Gli incidenti al volante? Gran parte causati dalla distrazione da smartphone. In base ai più recenti dati Istat, nel 2016 quelli imputabili alla guida distratta sono stati oltre 36mila, circa il 16 per cento del totale. Così il numero delle vittime sulle strade, che nel 2016 si era stabilizzato, nel 2017 è cresciuto del 2,7 per cento. «Se avessimo maggiore consapevolezza dei meccanismi che guidano i processi dell’attenzione sarebbe forse possibile prevenire questi decessi in modo più efficace», mi ha spiegato Carlo Umiltà, professore emerito di neuropsicologia all’Università di Padova e coautore insieme a Paolo Legrenzi di Una cosa alla volta.
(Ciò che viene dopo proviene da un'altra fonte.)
/-- A user trap to be taken at a lane's next issue: `HYP_FULL` (R269) or `REMOTE_ABSENT` (R359). -/
structure DueTrap where
  lane : Nat := 0
  op : Nat := 0
  code : BitVec 8 := 0
  info : DWord := 0
  deriving DecidableEq, Repr, Inhabited

/-- A group (R78-R92). Registers and files read 0 where nothing is listed (R92). -/
structure Group where
  place : Nat := 0
  gidx : Nat := 0
  role : Role := .vector
  /-- The PC table, by lane; an ended or absent thread is not listed. -/
  threads : Tbl Thread := []
  /-- `v` registers, index 64 × k + lane. -/
  v : Tbl Word := []
  /-- Uniform registers. -/
  s : Tbl Word := []
  /-- The operand file, index 64 × k + lane. -/
  o : Tbl Word := []
  /-- The latch, by lane. -/
  lt : Tbl DWord := []
  /-- Completion flags `f0`-`f11`, unlisted 0. -/
  flags : Tbl Nat := []
  /-- The FP control word (R62). -/
  fctl : Word := 0
  /-- Window registers `aw0`-`aw3` (R168). -/
  aw : Tbl Word := []
  tvec : Word := 0
  /-- The hypothesis register (R263). -/
  hy : BitVec 8 := 0
  /-- Repeats already issued (R35). -/
  rpi : Nat := 0
  rep : Option Rep := none
  pend : List PWrite := []
  lastIssue : Option Nat := none
  /-- The run whose turn a YLD gives (R80). -/
  yieldTo : Option Key := none
  /-- Since when the group has been eligible (R87). -/
  eligible : Option Nat := none
  /-- Retired instructions (R89). -/
  retired : Word := 0
  urgent : Bool := false
  /-- Order of start on the core (R87). -/
  age : Nat := 0
  /-- The unacknowledged-write counter (R224). -/
  unacked : Nat := 0
  /-- Operations that wait for a release of the group, oldest first (R251). -/
  releasing : List Nat := []
  /-- Acquires, `HYP.ENTER`/`HYP.LEAVE` and `RFENCE` in progress, which make later instructions not eligible. -/
  acquiring : List Nat := []
  entering : List Nat := []
  rfencing : List Nat := []
  /-- `QFENCE`s of the group not completed: a later release waits for them (R294). -/
  qfencing : List Nat := []
  /-- Held by a confirm in progress (R272). -/
  quiesced : Bool := false
  /-- Parked for the driver (R373). -/
  parked : Bool := false
  /-- Records posted for the group and not acted on (R373). -/
  records : Nat := 0
  due : List DueTrap := []
  /-- The information word of an orphaning (R275). -/
  orphInfo : DWord := 0
  /-- The private-memory frame (R386). -/
  frame : Option Nat := none
  ended : Bool := false
  deriving DecidableEq, Repr, Inhabited

/-! ## Places and accesses -/

/-- Where a byte lives after translation (R207-R211). -/
inductive Loc where
  /-- The scratchpad of a workgroup place of a core. -/
  | scr (core place off : Nat)
  /-- The register area of a workgroup place. -/
  | reg (core place off : Nat)
  /-- The pinned area of a core (CORE pages). -/
  | pin (core off : Nat)
  /-- UNCACHED memory. -/
  | unc (pa : Nat)
  /-- CACHED or SLICE memory: a line number and an offset in it. -/
  | line (ln off : Nat)
  /-- A translated address of an audited rerun: the buffer of its workgroup place, and the place its reads fall back to
  (R397). -/
  | buf (core place va : Nat) (under : Loc)
  deriving DecidableEq, Repr, Inhabited
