-- ==== Sys2Proof/Machine/Memory.lean ====
section
/-! DEFINITION. The memory class (R203-R260): forming addresses and requests (R234, R235), translation on the way, the
place where each access is performed, completion, releases and acquires (R225, R251, R252), monitors (R241). -/

namespace Sys2Proof.Machine

/-! ## What an instruction asks for -/

/-- The modifiers of a memory instruction (R231); absent fields are as the assembler leaves them. -/
def memExt (i : Instr) : MemExt :=
  let z : MemExt := { win := 0, pol := .near, scope := .none, ord := .none }
  match i with
  | .ld _ _ e _ _ _ | .st _ _ e _ _ _ | .ldu _ _ e _ _ _ | .atom _ _ _ e _ _ _ | .cas _ _ e _ _ _ => e
  | .fence _ sc o => { z with scope := sc, ord := o }
  | .markEmpty _ w p _ _ _ | .markFull _ w p _ _ _ => { z with win := w, pol := p }
  | .waita _ _ _ w p _ _ _ => { z with win := w, pol := p }
  | .pref _ w p _ _ => { z with win := w, pol := p }
  | .flush _ w _ _ | .invl _ w _ _ => { z with win := w }
  | _ => z

/-- The reach of a write (R216). -/
inductive Reach where
  | cluster | island | home
  deriving DecidableEq, Repr, Inhabited

def reachOf (e : MemExt) : Reach :=
  match e.pol with
  | .far | .once => .home
  | .near => if e.scope = .isl || e.scope = .sys then .island else .cluster

/-- The scope of the release an instruction begins with (R225, R302, R306, R308, R312, R356, R406). -/
def releases (i : Instr) : Option Scope :=
  let e := memExt i
  match i with
  | .st .. | .atom .. | .cas .. | .fence .. => if e.ord = .rel || e.ord = .ar then some e.scope else none
  | .ntfy _ sys _ _ | .ntfySet _ sys _ _ => some (if sys then .sys else .isl)
  | .barArv _ _ k _ | .barArw _ k _ => some (if k = 0 then .clu else .wg)
  | .mbarArv k _ | .mbarArw k _ => some (if k = 0 then .clu else .wg)
  | .ringPushCmt .. | .ringPopFree .. | .mbarCmt .. | .mbarFree .. => some .wg
  | .pbarArv .. | .pbarArw .. | .route .. => some .sys
  | .rntfy .. => some .isl
  | .ratom _ _ _ _ o _ _ _ => if o = .rel || o = .ar then some .sys else none
  | .tlbiAll _ | .tlbiCtx _ _ | .tlbiPage _ _ _ _ | .ctxsv _ _ _ | .ctxld _ _ _ | .resumeReplay _ _ _ |
    .resumeSkip _ _ _ | .resumeTrap _ _ _ => some .isl
  | _ => none

/-- The scope of the acquire an instruction ends with (R225, R302, R306, R309, R312, R355). -/
def acquires (i : Instr) : Option Scope :=
  let e := memExt i
  match i with
  | .ld .. | .ldu .. | .atom .. | .cas .. | .fence .. => if e.ord = .acq || e.ord = .ar then some e.scope else none
  | .barWait _ k _ | .barArw _ k _ => some (if k = 0 then .clu else .wg)
  | .ringPushRsv .. | .ringPopTake .. => some .wg
  | .nwait _ sys _ _ _ => some (if sys then .sys else .isl)
  | .pbarWait .. | .pbarArw .. => some .sys
  | .ratom _ _ _ _ o _ _ _ => if o = .acq || o = .ar then some .isl else none
  | _ => none

/-- Whether an acquire of a scope waits for the pending-invalidation queue (R225). -/
def acqDrains : Scope → Bool
  | .clu | .isl | .sys => true
  | .none | .grp | .wg => false

/-- The destination a group instruction's operation writes when it ends, and whether it is a pair. -/
def destOf (i : Instr) : Option (Opnd × Bool) :=
  match i with
  | .ovlLd _ x _ _ => some (x, false)
  | .ovlAddr _ x _ => some (x, true)
  | .hypOpen _ x _ | .hypEnter _ x _ | .hypLeave _ x | .hypResolveConfirm _ x _ | .hypResolveRefute _ x _ => some (x, false)
  | .hypQry _ x _ | .hypQryCur _ x => some (x, true)
  | .barInit _ x _ _ | .ringInit _ x _ _ | .ringPushRsv _ x _ | .ringPushCmt _ x _ _ | .ringPopTake _ x _ |
    .ringPopFree _ x _ _ => some (x, false)
  | .barArv _ x _ _ => x.map fun o => (o, false)
  | .nwait _ _ x _ _ => some (x, true)
  | .pbarInit _ x _ _ | .pbarArv _ x _ | .pbarArw _ x _ | .route _ x _ _ => some (x, false)
  | .mstart _ x _ | .mstartV _ x _ | .mstop _ x => some (x, false)
  | .mqry _ x | .mqryClr _ x => some (x, true)
  | .sysrd _ x _ | .sysrdSel _ x _ _ => some (x, true)
  | .coll _ x _ => some (x, false)
  | .ctxsv _ x _ | .ctxld _ x _ | .resumeReplay _ x _ | .resumeSkip _ x _ | .resumeTrap _ x _ | .snap _ x _ |
    .topq _ x _ => some (x, false)
  | _ => none

/-- The instructions whose run sleeps until they end (R298, R241). -/
def blocks (i : Instr) : Bool :=
  match i with
  | .waita .. | .barWait .. | .barArw .. | .ringPushRsv .. | .ringPopTake .. | .nwait .. | .pbarWait .. | .pbarArw .. => true
  | _ => false

/-! ## The issuing group of an operation -/

/-- The core an operation belongs to. -/
def Op.core (o : Op) : Nat :=
  match o.agent with
  | .group c _ | .seq c _ | .unit c => c
  | .island => 0

/-- The group that issued an operation, if it still holds its slot. -/
def Island.opGroup? (x : Island) (o : Op) : Option Group :=
  match o.agent with
  | .group c gid => match x.group? c gid with
    | some g => if g.age = o.age then some g else none
    | none => none
  | .seq _ _ | .unit _ | .island => none

/-- Changes the group that issued an operation, with its writes due by now made first (R84). -/
def State.onOpGroup (s : State) (isl : Nat) (o : Op) (f : Group → Group) : State :=
  let cyc := s.cyc isl
  match o.agent with
  | .group c gid => s.modIsl isl fun x => x.modGroup c gid fun g => if g.age = o.age then f (settle g cyc) else g
  | .seq _ _ | .unit _ | .island => s

/-- Whether two operations come from one agent. -/
def sameAgent (a b : Op) : Bool := a.agent = b.agent && a.age = b.age

/-- Has the release that waits first in a group looked at again (R225). -/
def State.kickRelease (s : State) (isl : Nat) (o : Op) : State :=
  match (s.isl isl).opGroup? o with
  | some g => match g.releasing with
    | r :: _ => s.afterOnce isl 0 .releaseWaitEnd [isl, o.core, r]
    | [] => s
  | none => s

/-- One more, or one fewer, write request without acknowledgement (R224). -/
def State.countUp (s : State) (isl : Nat) (o : Op) : State :=
  s.onOpGroup isl o fun g => { g with unacked := g.unacked + 1 }
def State.countDown (s : State) (isl : Nat) (o : Op) : State :=
  (s.onOpGroup isl o fun g => { g with unacked := g.unacked - 1 }).kickRelease isl o

/-! ## Fault records of accesses (R373, R376, R378) -/

/-- Whether an address lies in the growth range of private memory (R386). -/
def privGrowth (c : BitVec 512) (va : VA) : Bool :=
  cxPrivbase c + 65536 * cxPrivhwm c ≤ va.toNat && va.toNat < cxPrivbase c + 65536 * cxPrivlim c

/-- Whether a record is the pending one to which an XLATE on a page attaches (R378). -/
def attachesTo (r : FaultRec) (asid : BitVec 16) (va : VA) : Bool :=
  recCoal r.bits && recAsid r.bits == asid && (recAddr r.bits).toNat / 65536 = va.toNat / 65536 && r.attached.length < 255

/-- Attaches an agent to a record, once. -/
def FaultRec.attach (r : FaultRec) (a : Word) (op : Option Nat) : FaultRec :=
  if r.attached.contains (a, op) then r else { r with attached := r.attached ++ [(a, op)] }

/-- Whether requests of an operation are still being translated: their faults are not known. -/
def Op.seeking (o : Op) : Bool :=
  o.subs.any fun u => (u.stage = .walking || u.stage = .waiting) && u.accs.any fun a => a.loc.isNone && a.fault.isNone && !a.done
Le regole dell’attenzione (Il Mulino). Non solo, distrazioni eccessive hanno un impatto negativo sulle relazioni interpersonali: «Ricerche dimostrano che un sovrautilizzo di smartphone, in grado di ridurre le nostre capacità attentive, ha conseguenze sui rapporti faccia a faccia, sulla salute mentale e su quella fisica», commenta Larry Rosen, professore emerito di psicologia alla California State University (Usa).
Cervelli troppo “antichi”
Eppure la tendenza ad avere sempre la testa tra le nuvole e a vagare con la mente è ormai una costante per tutti e non dipende solo dagli smartphone. Quante volte ci capita di dirigerci verso il frigo, aprirlo e renderci conto che non ci ricordiamo più cosa stavamo cercando? Di questo fenomeno ha parlato anche Tom Stafford dell’Università di Sheffield, che in un articolo pubblicato sul portale della Bbc ha citato il cosiddetto “effetto soglia”: andiamo in un’altra stanza per fare qualcosa e quando arriviamo ci dimentichiamo di cosa siamo venuti a fare. Per Stafford queste dimenticanze temporanee, legate a un cambiamento di luogo fisico, rappresentano un ottimo punto di vista sul funzionamento del cervello. Sul tema lo stesso Rosen insieme a Adam Gazzaley è uscito recentemente in libreria con un saggio dal titolo Distracted mind. Cervelli antichi in un mondo ipertecnologizzato (Franco Angeli) in cui questa forma di dimenticanza è definita “interferenza su un obiettivo”: «Può essere generata sia dall’interno, presentandosi con pensieri nella propria mente, sia dall’esterno, attraverso stimoli sensoriali», scrivono. Ma perché la nostra mente è così facilmente distraibile? «Tutti i sistemi complessi sono vulnerabili alle interferenze, compreso il funzionamento dei nostri pc», proseguono gli autori. «Il cervello umano, innegabilmente il sistema più complesso dell’universo conosciuto, è dunque estremamente vulnerabile». Ma non è solo questa la ragione. Secondo gli studiosi, la distraibilità è una conseguenza evolutiva: le nostre capacità di controllare l’attenzione non si sono sviluppate tanto quanto le nostre funzioni cognitive. In altre parole, sappiamo fare molte più cose dei nostri progenitori, ma ancora non abbiamo imparato del tutto a concentrarci su una alla volta.
I distratti patologici, chi sono? Avete presente quel collega che finisce sempre col dimenticarsi gli appuntamenti e sbagliare i suoi compiti obbligando gli altri a rimediare? Secondo alcune ricerche la distrazione “patologica” potrebbero avere causa in una particolare conformazione del cervello. Ryota Kanai e i colleghi dello University College of London (Regno Unito) hanno rilevato, in una ricerca, volumi maggiori in alcune zone del cervello nelle persone più predisposte alla distrazione. «Anche se esistono differenze individuali nell’abilità individuale di distribuire le nostre risorse attentive», mi ha detto Carlo Umiltà, «una ragione certa non è nota».